Overview of the Buses
Table 1: A comparison of the two buses. Not all bus signals are included.
The new IBM Micro Channel has evolved from the earlier PC and AT buses. Like
them, it is a CPU or local bus once removed. As a local bus, it optimizes the
host CPU-to-memory bandwidth, using a special transfer method termed "matched
memory cycles," which I'll discuss later. It is also a system bus, in that it
is treated as a system resource.
Taking an opposite tack, the Apple NuBus is a full system bus. It is
independent of the Macintosh II's host processor; in fact, in the Mac II the
motherboard is treated as a NuBus slot.
Both buses create a memory-mapped system. Each card or hardware entity is
addressed within this bus address space. The 16-bit PS/2 systems, the Models 50
and 60, address a 24-bit space, or 16 megabytes; the PS/2 32-bit Model 80 and
the Macintosh II NuBus address a full 32-bit space, or 4 gigabytes. Like its
predecessors, the Micro Channel also has a 64K-byte I/O space
Each bus entity can be defined as a master or a slave. A master entity can
request and get control of the bus. A master must own the bus to send or
receive data from another target entity on the bus, which can be another master
or a slave unit. A bus slave unit cannot own the bus, but it can request
service through an interrupt signal to one of the bus masters.
The masters contend for ownership of the bus resource via an arbitration
protocol, which I'll describe later. Both buses allow multiple masters.
However, only the Apple NuBus provides mechanisms for true multiprocessing: bus
and resource locks. Bus locking allows a processor to lock a bus for exclusive
access. With resource locking, a shared resource, such as RAM on a card with
its own local processor, is locked so that the local processor can't access it.
Both types of locks are necessary to prevent one processor from interfering
with or corrupting memory that another processor is using.

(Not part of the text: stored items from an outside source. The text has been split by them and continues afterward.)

/-! ### States of the witnesses -/

/-- Every function RUNNING. -/
def allUp : Fns := ⟨⟨.running, 0, false⟩, ⟨.running, 0, false⟩, ⟨.running, 0, false⟩, ⟨.running, 0, false⟩, ⟨.running, 0, false⟩,
  ⟨.running, 0, false⟩, ⟨.running, 0, false⟩, ⟨.running, 0, false⟩, ⟨.running, 0, false⟩, ⟨.running, 0, false⟩⟩
/-- A device in FORMING, RUN, every function RUNNING, every domain powered, the lease held, on the ring, an hour after reset. -/
def up : State := { State.reset with
  now := 100000000000000, tick := 100000000, fns := allUp, mode := { mode := .forming, sub := 3, bootStep := 8, config := 2 },
  pwr := { domains := 4095 }, dpx := { lease := true, epoch := 1 }, sec := { fwRun := true },
  recd := { scanned := true, writing := true }, form := { b := { sub := 3 } }, field := { up := true },
  spn := { joined := true, locked := true, numbered := true, member := true } }
/-- The same device in BLOCKED. -/
def blk : State := { up with mode := { up.mode with mode := .blocked, sub := 0 } }
/-- The same device in COMMISSION, its functions STOPPED. -/
def com : State := { up with fns := {}, mode := { up.mode with mode := .commission, sub := 0 } }
/-- The same device in STANDBY, PREPARED, without the lease. -/
def stb : State := { up with mode := { up.mode with mode := .standby, sub := 2 }, dpx := { link := true } }
/-- One cell changed. -/
def cellW (s : State) (x : Cell) : State := { s with cell := { s.cell with cells := putAt 0 x s.cell.cells } }
/-- One trunk changed. -/
def trkW (s : State) (x : Trunk) : State := { s with cell := { s.cell with trunks := putAt 0 x s.cell.trunks } }
/-- One analog input changed. -/
def ainW (s : State) (x : AIn) : State := { s with sense := { s.sense with ins := putAt 0 x s.sense.ins } }
/-- One pin changed. -/
def pinW (s : State) (x : Pin) : State := { s with field := { s.field with pins := putAt 0 x s.field.pins } }
/-- One safety output changed. -/
def soW (s : State) (x : SafeOut) : State := { s with safe := { s.safe with outs := putAt 0 x s.safe.outs } }
/-- A request with a code and a payload. -/
def reqW (code session counter : Nat) (p : List Nat) : Request := ⟨9, 9, 7, .a, code, 0, session, counter, p, {}, none⟩
/-- The service with one waiting request. -/
def askW (s : State) (r : Request) : State := { s with ps := { s.ps with queue := [r] } }
theorem soleW {s : State} {r : Request} {c : Nat} (h : s.ps.exec = none ∧ s.ps.queue = [r] ∧ r.session = 0 ∧ r.code = c ∧ s.netUp r.port = true) :
    s.sole r c := ⟨h.1, h.2.1, .inl h.2.2.1, h.2.2.2⟩
/-- At the end of a period, with a staged write that waits for its boundary. -/
def stagedW : State := { State.reset with
  pwr := { domains := 4095 }, tick := 9, k := 9, lastDone := true, mode := { mode := .blocked, bootStep := 8 }
  ps := { State.reset.ps with exec := some ⟨reqW 2 0 0 [], .boundary []⟩ } }
/-- The check value of a message between the duplex partners. -/
def dcW (type n : Nat) (data : List Nat) : BitVec 32 := BitVec.ofNat 32 (crc32 ([type, 0] ++ le 2 data.length ++ le 2 n ++ data))
/-- A numeric object written. -/
def objW (s : State) (i j c : Nat) (n : Int) : State := s.setObj i j c (.num n)
/-- The header of a spine message from device 7. -/
def hdrW (type n tick : Nat) : BitVec 64 := BitVec.ofNat 64 (spineHeader type 7 0 n tick 0)
/-- Its data with the CRC. -/
def datW (type tick : Nat) (p : List Nat) : List Nat :=
  p ++ le 4 (crc32 (le 8 (spineHeader type 7 0 ((p.length + 4) / 8) tick 0) ++ p))
/-- A roll call of device d at a position. -/
def callW (d pos : Nat) : RollCall := ⟨d, 0, 3, 3, 255, 255, pos, 1, 1, 0, 0, 0, 0, 0, 0⟩
/-- The boot inputs of a sound device. -/
def bootW : BootIn := ⟨0, 0, true, [], true, true, [], true, 400, List.replicate 17 (some (0, 16384))⟩
/-- The row of an object. -/
def rowW (i j : Nat) : ObjRow := (findObj i j).getD ⟨0, 0, 0, .u8, .ro, [], .num 0, 0, 0, 0, false, false⟩
/-- A session. -/
def sessW : Session := ⟨5, 3, 0, [], 0xFFFFFFFF, 0xFFFFFFFF, 0, 0, List.replicate 48 0, 1, 0, [], {}, 0, true, 0, []⟩
/-- The service with that session. -/
def sesW (s : State) : State := { s with ps := { s.ps with sessions := [sessW] } }
/-- A debug session at level 3, just used. -/
def dbgW (s : State) : State := { s with sec := { s.sec with dbg := some ⟨3, [], 9999999, s.now⟩ } }
/-- In BLOCKED with every condition of Table 3-8 met. -/
def readyW : State :=
  let s := objW (objW (objW (objW (objW (objW blk 0x4001 1 0 1) 0x4001 1 1 1) 0x6200 1 0 0) 0x6200 3 0 1) 0x6200 6 0 100) 0x3100 1 0 0
  let s := objW (objW (objW (objW (objW (objW s 0x2001 0x0E 0 1) 0x2001 0x0F 0 1) 0x2001 0x10 0 1) 0x2001 0x11 0 1) 0x2001 0x12 0 1) 0x2001 0x13 0 1
  let l : List Int := [0, 8388352, 1, 8388352, 65535, 100, 21810381, 10066330, 2, 7]
  { s with
    safe := { s.safe with line := false, confirmed := true, prot := { s.safe.prot with run := true, stored := l, crc := crc32c (protBytes l) } }
    sense := { s.sense with ins := List.replicate 16 { flags := 1 } } }
/-- In BLOCKED with a stored safety set equal to the live one. -/
def confW : State := { blk with mode := { blk.mode with config := 1 }, stored := some ⟨[], true⟩ }
/-- A device with block 3 of Housekeeping fenced. -/
def fencedW : State := { blk with hdrs := putAt 0 { fenced := 8 } blk.hdrs }
/-- Device 7 at position 1 in the roll calls. -/
def rosW : State := { up with spn := { up.spn with roster := [callW 7 1] } }
/-- References in force for a further period, none held for the next one. -/
def refW : State := { up with k := 9, tick := 100000009, arm := { up.arm with refs := some ⟨0, 0, 0, 0, 0, 0, 3, 0, false, []⟩, extended := true } }
/-- FORMING with the law as given. -/
def lawW (b : LawBlock) : State := { up with form := { b := b } }
/-- A cell inserted for longer than it may be. -/
def insW : State :=
  trkW (cellW (objW up 0x3002 1 0 1) { hist := List.replicate 24 .insert, age := 4294967295, bsSeen := true, latched := some 100000000 }) { st := 5 }
/-- SENSE STARTING with stored coefficients. -/
def calW : State := { blk with
  fns := { blk.fns with sense := ⟨.starting, 0, false⟩ }
  sense := { blk.sense with calSince := some 0, stored := some ⟨List.replicate 17 (0, 16384), 400, true⟩ } }
/-- A hand-over of the rotation in progress. -/
def rotW : State := { up with sense := { up.sense with phase := 1, spare := 16, x := 0, comp := 256, convs := putAt 0 { input := some 0 } up.sense.convs } }
/-- One small PLL as given, a part of it. -/
def pllW (p : Pll) : State := { up with clk := { up.clk with a := { p with act := up.clk.a.act } } }
/-- What a grandmaster announces. -/
def forW : Foreign := ⟨List.replicate 8 1, 1, 6, 0x21, 0, 1, 0, List.replicate 8 1, 37, true, false, false⟩
/-- A port with a grandmaster. -/
def ptpW : State := { up with time := { up.time with pa := { fms := [(forW, up.now)], wait := some ⟨1, 5, 0⟩, preq := some (1, 3) } } }
/-- An output pin that is on. -/
def outW : State :=
  let s := pinW (objW up 0x5001 1 0 3) { cmd := true }
  { s with field := { s.field with up := true } }
/-- An item of protection violated for all but one of PROT_N cycles. -/
def protW : State :=
  let s := ainW (objW up 0x6200 1 0 0) { value := 8388607 }
  { s with safe := { s.safe with prot := { s.safe.prot with run := true, counts := [1, 0, 0, 0, 0, 0] } } }
/-- A safety input whose channels have disagreed for long. -/
def discW : State :=
  let s := pinW (objW (objW (objW up 0x6110 1 0 0) 0x6110 2 0 1) 0x5001 1 0 1) { deb := true, raw := true }
  { s with field := { s.field with up := true }, safe := { s.safe with first := false, ins := List.replicate 8 { disc := some 0 } } }
/-- A consumed connection in RUN. -/
def slW : State :=
  let s := (objW up 0x6130 1 0 1).setObj 0x6130 3 0 (.oct (be 16 9))
  { s with safe := { s.safe with conns := List.replicate 8 { st := .run, seq := some 5 } } }
/-- A safe-data frame for it. -/
def slFrameW : List Nat :=
  let b := le 4 (slW.SL_CONN_ID 0) ++ le 4 6 ++ le 2 (slW.SL_WATCHDOG 0) ++ List.replicate 10 0
  b ++ le 4 (crc32c b)
/-- Hubs that have not been commanded. -/
def coldW (s : State) : State :=
  let s := trkW (objW s 0x8200 1 0 1) { st := 5, dlRun := 16 }
  { s with dpx := { s.dpx with lease := false } }
/-- A folio. -/
def folW : Folio := ⟨1, 0x0110, .note, 0, 0, 0, 0, 0, 0, 0, []⟩
/-- A holder with a scheduled, accepted hand-back whose conditions hold. -/
def handW : State := { blk with dpx := { blk.dpx with
  hbB := 5, hbAck := true, switchover := true, partner := some ⟨5, false, 0, 0, blk.cfgCrc, 7⟩ } }
theorem handW_ok : handW.handFails = 0 := by
  have e : (handW.cfgCrc == handW.cfgCrc) = true := by simp
  have a : (!blk.dpx.switchover || true) = true := by decide +kernel
  unfold State.handFails
  show firstFail [true, ((handW.REVERT == 1 && handW.dpxRole == 1) || true), (handW.cfgCrc == handW.cfgCrc), (decide (blk.dpx.delay ≤ 250)), ((List.range 4).all (fun n => handW.SO_FUNC n == 0 || decide (160 ≤ handW.SO_PULSE n))), ((blk.mode.mode == .blocked || (blk.mode.mode == .forming && blk.mode.sub == 3)) && blk.noTrip)] = 0
  rw [e, Bool.or_true]
  decide +kernel
theorem readyW_prot : readyW.protCheck = 0 := by
  have e : (crc32c (protBytes readyW.safe.prot.stored) != readyW.safe.prot.crc) = false := by
    rw [show readyW.safe.prot.crc = crc32c (protBytes readyW.safe.prot.stored) by unfold readyW; dsimp only]
    simp
  unfold State.protCheck
  dsimp only
  rw [if_neg, if_neg, e]
  · rfl
  · decide +kernel
  · decide +kernel
theorem readyW_ok : readyW.formingFails = 0 := by
  unfold State.formingFails
  rw [readyW_prot]
  decide +kernel
theorem crcBits_lt : ∀ (k c : Nat), c < 2 ^ 32 → crcBits 0x82F63B78 k c < 2 ^ 32
  | 0, _, h => h
  | k + 1, c, h => by
    unfold crcBits
    split
    · exact crcBits_lt k _ (Nat.xor_lt_two_pow (by omega) (by decide))
    · exact crcBits_lt k _ (by omega)
theorem crcRefl_lt : ∀ (bs : List Nat) (c : Nat), c < 2 ^ 32 → crcRefl 0x82F63B78 c bs < 2 ^ 32
  | [], _, h => h
  | b :: bs, c, h => by
    unfold crcRefl
    rw [List.foldl_cons]
    exact crcRefl_lt bs _ (crcBits_lt 8 _ (Nat.xor_lt_two_pow h (by omega)))
theorem crc32c_lt (bs : List Nat) : crc32c bs < 2 ^ 32 :=
  Nat.xor_lt_two_pow (crcRefl_lt bs _ (by decide)) (by decide)
theorem confW_crc : (BitVec.ofNat 32 confW.safetyCrc).toNat = confW.safetyCrc := by
  rw [BitVec.toNat_ofNat]
  exact Nat.mod_eq_of_lt (crc32c_lt _)
theorem bucket (u x y m : Nat) (h : u = 0) : u - y + 1 * m ≤ (x + 1) * m := by
  rw [h, Nat.zero_sub, Nat.zero_add]
  exact Nat.mul_le_mul_right m (by omega)
theorem policed_fits (s : State) (p : Side) (k : Traffic) (cost : Nat)
    (h : (entry s.fab.policers p.code {}).used k - (s.police p.code k).1 * (s.now - entry (entry s.fab.policers p.code {}).at_ k.ix 0) +
      cost * 1000000000 ≤ (s.police p.code k).2 * 1000000000) : (s.policed p k cost).1 = true := by
  have g : ∀ {c : Prop} [Decidable c] {a b : State}, c → (if c then (true, a) else (false, b)).1 = true := by
    intro c _ a b h
    rw [if_pos h]
  unfold State.policed
  exact g h
theorem ingress_none (s : State) (k : Traffic) (cost : Nat) (e : s.fenced 4 1 = false) (f : s.powered .net = true) :
    s.ingress .a none k cost = s.policed .a k cost := by
  have n : ¬ ((s.fenced 4 (1 + Side.a.code) || !(s.powered .net)) = true) := by
    rw [show (1 + Side.a.code) = 1 from rfl, e, f]; decide
  have q : s.prp none = (true, s) := rfl
  unfold State.ingress
  rw [if_neg n, q]
  exact if_pos rfl
theorem policed_domain (s : State) (k : Traffic) (cost : Nat) : (s.policed .a k cost).2.DOMAIN = s.DOMAIN := by
  exact policed_ind s .a k cost (fun x => x.2.DOMAIN = s.DOMAIN) (fun _ _ _ => rfl)
theorem ptpIn_fits {s : State} (cost : Nat) (k : Traffic) (h : s.ptpOn .a = true) (e : s.fenced 4 1 = false) (f : s.powered .net = true)
    (g : (s.policed .a .ptp 1).1 = true) (d : s.DOMAIN = 0) : (s.ptpIn .a 0).1 = true := by
  unfold State.ptpIn
  rw [if_pos h, ingress_none s _ _ e f]
  have q := policed_domain s .ptp 1
  generalize s.policed .a .ptp 1 = z at g q
  obtain ⟨a, b⟩ := z
  show (a && 0 == b.DOMAIN) = true
  simp only at g q
  rw [g, q, d]
  rfl
theorem ptpIn_ptpW {s : State} (h : s.ptpOn .a = true ∧ s.fenced 4 1 = false ∧ s.powered .net = true ∧
    entry s.fab.policers 0 {} = {} ∧ s.DOMAIN = 0) : (s.ptpIn .a 0).1 = true :=
  ptpIn_fits 1 .ptp h.1 h.2.1 h.2.2.1 (policed_fits s .a .ptp 1 (by
    rw [show entry s.fab.policers Side.a.code {} = {} from h.2.2.2.1]
    exact bucket _ _ _ _ rfl)) h.2.2.2.2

While the IBM Micro Channel does permit multiple masters, there is not much
to be gained in going to multiple host processors. This is because the Micro
Channel is also an extension of the CPU bus. Processor memory operations tie up
the Micro Channel, making the bus a bottleneck for the concurrent operation of
two host processors. It should be noted that IBM, for efficiency, allows the
host processor to access system motherboard memory without passing through the
Micro Channel bus.
Also hindering multiprocessing on the Micro Channel is the absence of any
direct provisions for bus or resource locking, although the 80386 in the IBM
PS/2 Model 80 has hardware for bus locking. While not intended for true
host-level multiprocessing, the Micro Channel does offer a general interface
for drop-in co-processing. The PS/2 host processors can be easily supplemented
by powerful co-processors, such as array and floating point processors, or AI
compute engines.
Timing the Critical Element
As a logic designer once said, "There are three important aspects of a
digital design that must be carefully monitored: timing, timing, and timing."

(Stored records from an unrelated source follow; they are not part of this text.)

-- ==== Sys2Proof/Tests/Slice0.lean ====
section
/-! SUPPORT. The model's own tests. Every expected value is a worked value of the spec: the vectors V-… of
95_test_vectors.md (named on each test) and the encoding tables of 30_encoding.md and 41 to 49. The last section
gives, for every statement with hypotheses, a state and operands that meet them. -/

namespace Sys2Proof.Machine

/-! ## Helpers -/

/-- The memory m after single-byte writes. -/
def pokes (cells : List (Nat × Byte)) (m : Memory) : Memory := cells.foldl (fun m c => writeCell c.1 c.2 m) m

/-- s after register writes. -/
def sets (regs : List (Reg × Word)) (s : State) : State := regs.foldl (fun s r => setReg r.1 r.2 s) s

/-- The start of a single-step vector: the reset state with the listed registers and bytes, and the word at the pc. -/
def start (strict : Bool) (pc : Word) (regs : List (Reg × Word)) (cells : List (Nat × Byte)) (w : Word) : State :=
  placeWord w (sets regs { State.reset with pc := pc, mem := pokes cells [], cfg := { strictDecode := strict } })

/-- What a vector's last column says of the state after: nothing else changes, and one instruction was counted. -/
def changed (regs : List (Reg × Word)) (cells : List (Nat × Byte)) (pc : Word) (halted : Bool) (o : StepOutcome)
    (es : List Event) (s : State) : State :=
  sets regs { s with pc := pc, mem := pokes cells s.mem, halted := halted, outcome := some o, events := es,
                     insnCount := s.insnCount + 1 }

/-- The step from s gives exactly f s. -/
def stepsTo (s : State) (f : State → State) : Bool :=
  match step s with
  | .next t => t == f s
  | _ => false

/-! ## WellFormed: an ill-formed term for each check, and the bounds that pass -/

theorem test_wf_imm12_too_big : (Instr.addi 1#5 0#5 2048#32).wellFormed = false := by decide
theorem test_wf_imm12_too_small : (Instr.sw 1#5 2#5 (-2049)).wellFormed = false := by decide
theorem test_wf_imm12_bounds :
    (Instr.jalr 1#5 0#5 2047#32).wellFormed = true ∧ (Instr.lw 1#5 0#5 (-2048)).wellFormed = true := by decide
theorem test_wf_immB_odd : (Instr.beq 1#5 0#5 7#32).wellFormed = false := by decide
theorem test_wf_immB_range :
    (Instr.bgeu 1#5 0#5 4096#32).wellFormed = false ∧ (Instr.bne 1#5 0#5 (-4098)).wellFormed = false := by decide
theorem test_wf_immB_bounds :
    (Instr.blt 1#5 0#5 4094#32).wellFormed = true ∧ (Instr.blt 1#5 0#5 (-4096)).wellFormed = true := by decide
theorem test_wf_immU_low_bits :
    (Instr.lui 1#5 0x12345001#32).wellFormed = false ∧ (Instr.auipc 1#5 0x00000800#32).wellFormed = false := by decide
theorem test_wf_immJ_odd : (Instr.jal 1#5 3#32).wellFormed = false := by decide
theorem test_wf_immJ_range :
    (Instr.jal 1#5 1048576#32).wellFormed = false ∧ (Instr.jal 1#5 (-1048578)).wellFormed = false := by decide
theorem test_wf_immJ_bounds :
    (Instr.jal 1#5 1048574#32).wellFormed = true ∧ (Instr.jal 1#5 (-1048576)).wellFormed = true := by decide

/-! ## Decoding: a word of the spec for every constructor -/

/-- V-U1, V-U4. Bits 31:12 are the immediate, 11:7 rd, 6:0 the opcode. -/
theorem test_decode_upper :
    decode false 0b00010010001101000101_00101_0110111#32 = .ok (.lui 5#5 0x12345000#32) ∧
    decode false 0b00000000000000000001_00101_0010111#32 = .ok (.auipc 5#5 0x1000#32) := by decide

/-- V-J1 and V-J2 (imm[20] imm[10:1] imm[11] imm[19:12]), V-J8. -/
theorem test_decode_jumps :
    decode false 0b0_0000001000_0_00000000_00001_1101111#32 = .ok (.jal 1#5 16#32) ∧
    decode false 0xFF9FF06F#32 = .ok (.jal 0#5 (-8)) ∧
    decode false 0b111111111101_00101_000_00101_1100111#32 = .ok (.jalr 5#5 5#5 (-3)) := by decide

/-- V-B1, V-B3, V-B5, V-B8, V-B10, V-B12 and the extreme offsets V-DE7, V-DE8. -/
theorem test_decode_branches :
    decode false 0b0000000_00000_00000_000_01000_1100011#32 = .ok (.beq 0#5 0#5 8#32) ∧
    decode false 0b1111111_00000_00101_001_11001_1100011#32 = .ok (.bne 5#5 0#5 (-8)) ∧
    decode false 0x0020C663#32 = .ok (.blt 1#5 2#5 12#32) ∧ decode false 0x0020D663#32 = .ok (.bge 1#5 2#5 12#32) ∧
    decode false 0x0020E663#32 = .ok (.bltu 1#5 2#5 12#32) ∧ decode false 0x0020F663#32 = .ok (.bgeu 1#5 2#5 12#32) ∧
    decode false 0x80000063#32 = .ok (.beq 0#5 0#5 (-4096)) ∧
    decode false 0x7E000FE3#32 = .ok (.beq 0#5 0#5 4094#32) := by decide

/-- V-L2, V-L4, V-L9, V-L3, V-L5. -/
theorem test_decode_loads :
    decode false 0b000000000001_00101_000_00110_0000011#32 = .ok (.lb 6#5 5#5 1#32) ∧
    decode false 0x00229303#32 = .ok (.lh 6#5 5#5 2#32) ∧ decode false 0xFFC2A303#32 = .ok (.lw 6#5 5#5 (-4)) ∧
    decode false 0x0002C303#32 = .ok (.lbu 6#5 5#5 0#32) ∧ decode false 0x0022D303#32 = .ok (.lhu 6#5 5#5 2#32) := by
  decide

This is still true, especially for computer and bus designs. Difficulties
usually start when one block of logic has to talk to another block, especially
if they each rely on different clock signals. This requires that the signals be
synchronized to be passed from one logic block to another. A transmitting
signal from a flip-flop strobed with one clock must be picked up and strobed
into a receiving flip-flop using a second clock. The two clocks, transmitting
and receiving, are asynchronous; no fixed relationship exists between them.
Thus, it can take one receiving clock period to synch up to the transmitting
data.
Buses, like logic, define synchronous or asynchronous interactions. In a
synchronous bus, all interactions are defined in terms of a fixed bus clock or
cycle. The bus clock edges define when data is valid and when to strobe it.
Moreover, all transactions are in multiples of these bus cycles. The Apple
NuBus is a synchronous bus.
Instead of relying on a fixed clock, an asynchronous bus is controlled by
handshaking signals. A command signal is sent to a target adapter or card that
responds with an acknowledge signal upon completion of a data transfer. All bus
timing is dependent on the signals themselves. The IBM Micro Channel is an
asynchronous bus, although it supports certain synchronous transfers.
Both the IBM Micro Channel and the Apple NuBus pass a common clock through
the bus to minimize the synchronization problem among bus entities. However,
there is a clock mismatch between the Macintosh II's local bus and NuBus,
requiring synchronization before a transfer can occur.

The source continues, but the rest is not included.